Downpours turned the stockpiled topsoil to mud as the crew excavated for the tanks, working from the deepest (No. 5) to the shallowest system. Water tainted with effluent was bypassed to a live galley, while a 2-inch or a 3-inch electric Wacker pump or both discharged groundwater downstream.
“It wasn’t unusual to bed a hole, leave for the day, dewater it the next morning, and find a deep pile of soil on top of the stone,” says Holden. “The volume of water at 3, 2 and 1 caused the unstable banks to collapse. We kept digging the holes wider and wider and longer and longer and adding more stone until we had beds 12 to 18 inches deep.” Sometimes the pumps ran overnight, powered by a quiet generator. From October through January, they dewatered or pumped 100,000 gallons.
Despite the pumping, the John Deere equipment made holes and dozers extracting stuck tractors left ruts. Holden covered them with plywood sheets. “The rain and groundwater were killing us,” he says.
After setting the tanks, the crew tied in the building sewers. Because groundwater seeped into the septic tanks until backfilled, they were pumped weekly or more often when it rained.
While some workers installed a 6-inch PVC underdrain 5 feet above the head of the new drainfields to control groundwater, others began installing Drainfield 5 in the only expanse without galleys. Holden’s dump trucks hauled sand daily from Windham Materials’ wash plant and stockpiled it on an area off the traffic pad. Two John Deere 624K wheel loaders transported a total 2,000 cubic yards of sand to the prepared leachfields and a John Deere 333 track loader spread it.
“We built the beds in two 11-inch lifts and verified grades with a Topcon rotary laser,” says Holden. “The select fill extended five feet laterally on both sides, 10 feet upgradient, and 25 feet downgradient.”
Meanwhile other workers decommissioned the existing septic tanks, but the galleys remained active. Once they were pumped and removed, the new septic tanks became holding tanks until the replacement of the associated drainfield.
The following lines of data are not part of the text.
-- ==== Sys2Proof/Machine/GraftOps.lean ====
section
/-!
DEFINITION. Grafting (R327–R343): the bundle, its transfers, PREPARE, the decision and a member's side of it; and the units that go
out of service and come back (R344–R346).
-/
namespace Sys2Proof.Machine

/-! ### The mailbox (R327, R328) -/

/-- A mailbox command ends with a RESULT and a DETAIL (Table GRF-2). -/
def State.mboxEnd (s : State) (result detail : Nat) : State :=
  { s with graft.result := result, graft.detail := detail, graft.mboxBusy := false }.graftMsg

/-- R328: a command or an argument written while BUSY is 1 is ignored and counted. -/
def State.mboxIgnored (s : State) : State := s.count (Cnt.grf 0)

/-- Argument `i` of the graft mailbox. -/
def State.mboxArg (s : State) (i : Nat) : Nat := (Tab.get 0 s.graft.args i).toNat

/-! ### The bundle (Tables GRF-3 and GRF-4) -/

namespace Bundle

def graftId (m : Mem) : Nat := fld (Img.u m 6 2) 0 12
def target (m : Mem) : Nat := fld (Img.u m 8 8) 0 38
def newFp (m : Mem) : DWord := BitVec.ofNat 64 (Img.u m 16 8)
def newSeq (m : Mem) : Word := BitVec.ofNat 32 (Img.u m 24 4)
def newEpoch (m : Mem) : Nat := Img.u m 28 1
def count (m : Mem) : Nat := Img.u m 30 2
def baseFp (m : Mem) : DWord := BitVec.ofNat 64 (Img.u m 32 8)
def baseSeq (m : Mem) : Word := BitVec.ofNat 32 (Img.u m 40 4)
def length (m : Mem) : Nat := Img.u m 44 4

/-- The bundle offset of entry `i`. -/
def entryOff (i : Nat) : Nat := 64 + 32 * i

/-- Entry `i`. -/
def entry (m : Mem) (i : Nat) : BundleEntry :=
  let o := entryOff i
  { member := fld (Img.u m o 2) 0 10, prune := bitAt (Img.u m (o + 2) 1) 0, offset := Img.u m (o + 4) 4
    length := Img.u m (o + 8) 4, drainMask := Img.u m (o + 16) 8, promoteMask := Img.u m (o + 24) 8 }

/-- The entries of the bundle with their places. -/
def entries (m : Mem) : List (Nat × BundleEntry) := (List.range (count m)).map fun i => (i, entry m i)

/-- A check of R330: the offset of the field that fails it. -/
abbrev Check := Option Nat

/-- The check fails at offset `o` unless `ok`. -/
def need (ok : Bool) (o : Nat) : Check := if ok then none else some o

/-- The first check that fails. -/
def firstOf (cs : List Check) : Check := cs.findSome? id

/-- R330.1, on the first 64 bytes. -/
def chkHead (m : Mem) (arg1 : Nat) : Check :=
  firstOf [need (Img.u m 0 4 == 0x42474C4F) 0, need (Img.u m 4 2 == 1) 4,
    need (length m == arg1 && decide (64 ≤ length m) && length m % 8 == 0) 44]

/-- R330.2: BUNDLE_CRC, with its own bytes taken as 0. -/
def chkCrc (m : Mem) : Check :=
  need (Img.u m 56 8 == (crc64 (m.readN 0 56 ++ List.replicate 8 0 ++ m.readN 64 (length m - 64))).toNat) 56

/-- R330.3, against the active score. -/
def chkBase (act m : Mem) : Check :=
  firstOf [need (baseFp m == Img.fingerprint act) 32, need (baseSeq m == Img.sequence act) 40,
    need (idxLater (Img.sequence act) (newSeq m)) 24, need (newFp m != 0) 16,
    need (newEpoch m != 0 && newEpoch m != Img.epoch act) 28]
Because this was Holden and Green’s first experience with the leaching system, two company representatives arrived to help train and install Drainfield 5. “The installation went smoothly,” says Holden. “Like everything in excavation, the success of the project depended on diligent prep work.”
The control panels also run the SoilAir systems. “We hooked up the piping and set the parameters so they’re ready to activate if needed,” says Green. Work concluded at the end of January 2024.